Watch Out for Risky Supplements

Herbal supplements are not automatically safe for the kidneys just because they’re “natural.” Several widely available compounds are documented to cause direct damage to kidney tissue. Aristolochic acid, found in some traditional herbal remedies and weight loss products, causes cell death in the kidney’s filtering tubes. Large doses of licorice root have been linked to muscle breakdown that triggers acute kidney injury. Fish gall (used in some traditional medicine) causes swelling and death of kidney cells. Even cinnabar, a mercury-containing mineral found in certain imported remedies, accumulates in kidney tissue and kills cells in the outer kidney layer.

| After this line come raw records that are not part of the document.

-- ==== Sys2Proof/Laws/State.lean ====
section
/-! SUPPORT. What each plain update of the state leaves alone: one lemma per field and per update, true by definition, and one
per named read. -/

namespace Sys2Proof.Machine

/-! ### setReg -/

@[simp] theorem State.setReg_pending (s : State) (a : Nat) (w : Word32) : (s.setReg a w).pending = s.pending := rfl
@[simp] theorem State.setReg_freeCtr (s : State) (a : Nat) (w : Word32) : (s.setReg a w).freeCtr = s.freeCtr := rfl
@[simp] theorem State.setReg_now (s : State) (a : Nat) (w : Word32) : (s.setReg a w).now = s.now := rfl
@[simp] theorem State.setReg_rdLatch (s : State) (a : Nat) (w : Word32) : (s.setReg a w).rdLatch = s.rdLatch := rfl
@[simp] theorem State.setReg_wrStage (s : State) (a : Nat) (w : Word32) : (s.setReg a w).wrStage = s.wrStage := rfl
@[simp] theorem State.setReg_ifLatch (s : State) (a : Nat) (w : Word32) : (s.setReg a w).ifLatch = s.ifLatch := rfl
@[simp] theorem State.setReg_rdata (s : State) (a : Nat) (w : Word32) : (s.setReg a w).rdata = s.rdata := rfl
@[simp] theorem State.setReg_b2data (s : State) (a : Nat) (w : Word32) : (s.setReg a w).b2data = s.b2data := rfl
@[simp] theorem State.setReg_hostMem (s : State) (a : Nat) (w : Word32) : (s.setReg a w).hostMem = s.hostMem := rfl
@[simp] theorem State.setReg_msgs (s : State) (a : Nat) (w : Word32) : (s.setReg a w).msgs = s.msgs := rfl
@[simp] theorem State.setReg_msixOn (s : State) (a : Nat) (w : Word32) : (s.setReg a w).msixOn = s.msixOn := rfl
@[simp] theorem State.setReg_msixOpen (s : State) (a : Nat) (w : Word32) : (s.setReg a w).msixOpen = s.msixOpen := rfl
@[simp] theorem State.setReg_msixPend (s : State) (a : Nat) (w : Word32) : (s.setReg a w).msixPend = s.msixPend := rfl
@[simp] theorem State.setReg_funcMask (s : State) (a : Nat) (w : Word32) : (s.setReg a w).funcMask = s.funcMask := rfl
@[simp] theorem State.setReg_hbm (s : State) (a : Nat) (w : Word32) : (s.setReg a w).hbm = s.hbm := rfl
@[simp] theorem State.setReg_hbmBad (s : State) (a : Nat) (w : Word32) : (s.setReg a w).hbmBad = s.hbmBad := rfl
@[simp] theorem State.setReg_clearing (s : State) (a : Nat) (w : Word32) : (s.setReg a w).clearing = s.clearing := rfl
@[simp] theorem State.setReg_scrubAt (s : State) (a : Nat) (w : Word32) : (s.setReg a w).scrubAt = s.scrubAt := rfl
@[simp] theorem State.setReg_sheaf (s : State) (a : Nat) (w : Word32) : (s.setReg a w).sheaf = s.sheaf := rfl
@[simp] theorem State.setReg_seedbed (s : State) (a : Nat) (w : Word32) : (s.setReg a w).seedbed = s.seedbed := rfl
@[simp] theorem State.setReg_glean (s : State) (a : Nat) (w : Word32) : (s.setReg a w).glean = s.glean := rfl
@[simp] theorem State.setReg_furrows (s : State) (a : Nat) (w : Word32) : (s.setReg a w).furrows = s.furrows := rfl
@[simp] theorem State.setReg_streams (s : State) (a : Nat) (w : Word32) : (s.setReg a w).streams = s.streams := rfl
@[simp] theorem State.setReg_dma (s : State) (a : Nat) (w : Word32) : (s.setReg a w).dma = s.dma := rfl
@[simp] theorem State.setReg_shadows (s : State) (a : Nat) (w : Word32) : (s.setReg a w).shadows = s.shadows := rfl
@[simp] theorem State.setReg_sems (s : State) (a : Nat) (w : Word32) : (s.setReg a w).sems = s.sems := rfl
@[simp] theorem State.setReg_barriers (s : State) (a : Nat) (w : Word32) : (s.setReg a w).barriers = s.barriers := rfl
@[simp] theorem State.setReg_seqRuns (s : State) (a : Nat) (w : Word32) : (s.setReg a w).seqRuns = s.seqRuns := rfl
@[simp] theorem State.setReg_ctxs (s : State) (a : Nat) (w : Word32) : (s.setReg a w).ctxs = s.ctxs := rfl
@[simp] theorem State.setReg_regions (s : State) (a : Nat) (w : Word32) : (s.setReg a w).regions = s.regions := rfl
@[simp] theorem State.setReg_coverage (s : State) (a : Nat) (w : Word32) : (s.setReg a w).coverage = s.coverage := rfl
@[simp] theorem State.setReg_fences (s : State) (a : Nat) (w : Word32) : (s.setReg a w).fences = s.fences := rfl
@[simp] theorem State.setReg_pairs (s : State) (a : Nat) (w : Word32) : (s.setReg a w).pairs = s.pairs := rfl
@[simp] theorem State.setReg_fcolLog (s : State) (a : Nat) (w : Word32) : (s.setReg a w).fcolLog = s.fcolLog := rfl
@[simp] theorem State.setReg_hangLog (s : State) (a : Nat) (w : Word32) : (s.setReg a w).hangLog = s.hangLog := rfl
@[simp] theorem State.setReg_queues (s : State) (a : Nat) (w : Word32) : (s.setReg a w).queues = s.queues := rfl
@[simp] theorem State.setReg_copies (s : State) (a : Nat) (w : Word32) : (s.setReg a w).copies = s.copies := rfl
@[simp] theorem State.setReg_ports (s : State) (a : Nat) (w : Word32) : (s.setReg a w).ports = s.ports := rfl
@[simp] theorem State.setReg_inbox (s : State) (a : Nat) (w : Word32) : (s.setReg a w).inbox = s.inbox := rfl
@[simp] theorem State.setReg_engines (s : State) (a : Nat) (w : Word32) : (s.setReg a w).engines = s.engines := rfl
@[simp] theorem State.setReg_serv (s : State) (a : Nat) (w : Word32) : (s.setReg a w).serv = s.serv := rfl
@[simp] theorem State.setReg_flash (s : State) (a : Nat) (w : Word32) : (s.setReg a w).flash = s.flash := rfl
@[simp] theorem State.setReg_fuses (s : State) (a : Nat) (w : Word32) : (s.setReg a w).fuses = s.fuses := rfl
@[simp] theorem State.setReg_staged (s : State) (a : Nat) (w : Word32) : (s.setReg a w).staged = s.staged := rfl
@[simp] theorem State.setReg_heldBack (s : State) (a : Nat) (w : Word32) : (s.setReg a w).heldBack = s.heldBack := rfl
@[simp] theorem State.setReg_lastMma (s : State) (a : Nat) (w : Word32) : (s.setReg a w).lastMma = s.lastMma := rfl
@[simp] theorem State.setReg_sec (s : State) (a : Nat) (w : Word32) : (s.setReg a w).sec = s.sec := rfl
@[simp] theorem State.setReg_pwr (s : State) (a : Nat) (w : Word32) : (s.setReg a w).pwr = s.pwr := rfl
@[simp] theorem State.setReg_clk (s : State) (a : Nat) (w : Word32) : (s.setReg a w).clk = s.clk := rfl
@[simp] theorem State.setReg_mg (s : State) (a : Nat) (w : Word32) : (s.setReg a w).mg = s.mg := rfl
@[simp] theorem State.setReg_pins (s : State) (a : Nat) (w : Word32) : (s.setReg a w).pins = s.pins := rfl
@[simp] theorem State.setReg_vfs (s : State) (a : Nat) (w : Word32) : (s.setReg a w).vfs = s.vfs := rfl
@[simp] theorem State.setReg_bar2Pf (s : State) (a : Nat) (w : Word32) : (s.setReg a w).bar2Pf = s.bar2Pf := rfl
@[simp] theorem State.setReg_bar2Vf (s : State) (a : Nat) (w : Word32) : (s.setReg a w).bar2Vf = s.bar2Vf := rfl
@[simp] theorem State.setReg_qmLast (s : State) (a : Nat) (w : Word32) : (s.setReg a w).qmLast = s.qmLast := rfl
@[simp] theorem State.st_setReg (s : State) (a : Nat) (w : Word32) (q : At) : (s.setReg a w).st q = s.st q := rfl
@[simp] theorem State.fur_setReg (s : State) (a : Nat) (w : Word32) (g m : Nat) : (s.setReg a w).fur g m = s.fur g m := rfl
@[simp] theorem State.ctx_setReg (s : State) (a : Nat) (w : Word32) (d : Nat) : (s.setReg a w).ctx d = s.ctx d := rfl
@[simp] theorem State.dmaOf_setReg (s : State) (a : Nat) (w : Word32) (g : Nat) : (s.setReg a w).dmaOf g = s.dmaOf g := rfl
@[simp] theorem State.sem_setReg (s : State) (a : Nat) (w : Word32) (g d m : Nat) : (s.setReg a w).sem g d m = s.sem g d m := rfl
@[simp] theorem State.seedByte_setReg (s : State) (a : Nat) (w : Word32) (g m b : Nat) : (s.setReg a w).seedByte g m b = s.seedByte g m b := rfl
@[simp] theorem State.queue_setReg (s : State) (a : Nat) (w : Word32) (r : Nat) : (s.setReg a w).queue r = s.queue r := rfl
@[simp] theorem State.port_setReg (s : State) (a : Nat) (w : Word32) (j : Nat) : (s.setReg a w).port j = s.port j := rfl
@[simp] theorem State.eng_setReg (s : State) (a : Nat) (w : Word32) (g : Nat) : (s.setReg a w).eng g = s.eng g := rfl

Before taking any herbal supplement regularly, check whether it has known kidney effects. This is especially important for products marketed for weight loss, detoxification, or pain relief, which are the categories most likely to contain nephrotoxic ingredients.

Know Your Numbers

Kidney disease rarely causes symptoms until it’s advanced, which makes screening important if you have risk factors like high blood pressure, diabetes, a family history of kidney disease, or are over 60. Two simple tests tell you how your kidneys are doing:

  • eGFR (estimated glomerular filtration rate): measured through a blood test. A result of 60 or higher is normal. Below 60 suggests kidney disease. Below 15 may indicate kidney failure.
  • Urine albumin: measured through a urine sample. A result below 30 is normal. Above 30 may indicate kidney damage, since it means protein is leaking through filters that should be catching it.

These tests are inexpensive and routinely available. If you’ve never had them checked and you have any risk factors, it’s worth asking at your next appointment. Catching early-stage kidney disease gives you time to slow or stop progression through the same lifestyle measures described above.